Rim of the Bandera Volcano cinder cone
This is a picture of the cinders that make up the cone of this ancient volcano.
Looking down into the caldera or cinder cone at Bandera Volcano
This is the view from the lookout spot where we could look down into the caldera or cinder cone.
As you can see debris falls down the steep sides of the caldera. This is probably one of the finest examples anywhere of a volcanic caldera.
Bandera Volcano cinder cone
This is a cross section of the Bandera Volcano cinder cone as viewed from the walking path taking us to the lookout point where we were able to peer down into the caldera. This volcano is a cinder cone and we are walking up the side on a well worn path. This volcano began as the earth started to swell. Eventually, a crack broke open and high pressure lava began spraying out. the molten rock hardened in midair falling back to the ground as cinders. As the eruption continued, the cinder cone got larger and larger. What you see here are small cinders that make up this mountain.
This is the Bandera cinder cone volcano near Grants, New Mexico
This is a picture of the Bandera cinder cone volcano taken as we headed north on SR-53 toward Grants and our motorhome. To get there we have to go over the Continental Divide and pass by Bandera Crater. That is Bandera with snow on it. It has been snowing on us all day. At lower elevations the snow was evaporating but above 8,000-feet it is sticking.
Cinder Cone Volcano south of El Malpais National Park
By the time we approach Fence Lake on SR-36 we are entering the region containing a string of some 30-volcanic cones that generally stretch from north to south through here.
Cinder cone volcano south of the El Malpais lava flow near Grants, New Mexico
One of the volcanic cinder cones visible from SR-117 on the southern leg of our drive. More importantly this valley is covered with sand eroded over the centuries and not lava flow. If you look closely in the distance you may see the southern end of the El Malpais lava flow.
One of the cider cone volcanos south of Grants, New Mexico
Capulin Volcano is a classic cinder cone volcano
This is Capulin Volcano in northeastern New Mexico. The scar you see on the side is the road cut that takes you to the rim.
We stopped in Capulin, New Mexico so we could visit Capulin Volcano and take a scenic drive through this volcano influenced landscape.
Both Capulin Volcano, a National Monument, and the scenic drive turned out to be super.
Capulin Volcano is a classic cone-shaped cinder cone.
The mountain is a "cinder cone" surrounding a volcanic vent. As the volcano belched liquid magma high into the air it would fall back to earth as various sized and shaped cinders and ash. As more and more cinders were thrown out of the vent they piled up around the vent forming the classic "Cinder-Cone" volcano.

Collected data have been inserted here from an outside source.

/-- R250, R52: a command that goes on to a next state leaves one response waiting, with a status the
table allows it; or it has not ended, which only CMB_NEXT and CMB_GETN under SHRINK and SSHRINK can
do, and only without a retry cap. R182 gives such a command no final state; that the slots and CMB
stand as before it, with PORT at BUSY, is the model's choice (log entry 5). -/
def Obligations.EveryCommandLeavesOneAllowedResponse : Prop :=
  ∀ (i : Instr) (s t : State), exec i s = .next t →
    (∃ st d, t.port = .resp ⟨st, d⟩ ∧ st ∈ possibleStatuses i) ∨
    (t = s.setPort (.busy (Command.ofInstr i)) ∧ Config.retryCap = none ∧
      (s.cmb = .shrink ∨ s.cmb = .sshrink) ∧ (i = .cmbNext ∨ ∃ n, i = .cmbGetn n))

/-- R251: every status other than OK and EXHAUSTED leaves everything but PORT as it was, and once the
response is taken the state is that before the command, with PORT at IDLE. The same holds of a
command that does not decode. That each of these takes one step (log entry 8), that the response is
then kept in host.received (log entry 9), and what the host's side is after a step (log entry 4), is
the model's choice. -/
def Obligations.ErrorsArePrecise : Prop :=
  (∀ (s : State) (c : Command) (e : DecodeError), s.port = .busy c → c.complete = true →
    decodeCommand c = .error e → s.NoReset →
    step s = answered 1#4 0#64 (s.setHost s.host.tick)) ∧
  ∀ (i : Instr) (s t : State) (st : BitVec 4) (d : Word),
    exec i s = .next t → t.port = .resp ⟨st, d⟩ → st ≠ 0#4 → st ≠ 5#4 →
    t = s.setPort (.resp ⟨st, 0#64⟩) ∧
    ∀ (cs : List CommandAction) (ts : List ResponseAction) (rs : List Bool),
      step (t.setHost ⟨cs, .take :: ts, false :: rs, s.host.received⟩) =
        .next ((s.setPort .idle).setHost
          ⟨tickCommands cs, ts, rs, s.host.received ++ [⟨st, 0#64⟩]⟩)

/-- R254: when several checks fail, a command reports the first one in its row, and when none fails
it reports OK or EXHAUSTED. -/
def Obligations.FirstFailingCheckIsReported : Prop :=
  ∀ (i : Instr) (s : State),
    (∀ st, expectedError i s = some st → exec i s = answered st 0#64 s) ∧
    (expectedError i s = none → ∀ (t : State) (st : BitVec 4) (d : Word),
      exec i s = .next t → t.port = .resp ⟨st, d⟩ → st = 0#4 ∨ st = 5#4)

/-- R30, R55: what a command does depends on the slots and CMB alone; it neither reads nor changes
the host's side of the ports, and it reads nothing of PORT. -/
def Obligations.CommandsReadOnlySlotsAndCombiner : Prop :=
  ∀ (i : Instr) (s : State) (p : Port) (h : HostSide),
    exec i ((s.setPort p).setHost h) = mapAnswer (fun t => t.setHost h) (exec i s)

Looking down into the old "vent" in Capulin Volcano from the rim
Capulin Volcano has been preserved as a National Monument. A road has been cut into the steep sloping side of the mountain that leads to the rim. At the rim there is a parking area.
A foot path circles the craters rim, affording stupendous views of the surrounding countryside
Another trail takes you down into the cinder cone.
Capulin Volcano National Monument is located in northeast New Mexico
Capulin Volcano National Monument preserves a cinder cone volcano.
The steep sloping side of Capulin Volcano from the road that leads to the rim
The steep slope of Capulin Volcano is cormprised of various size cinders thrown from the volcano.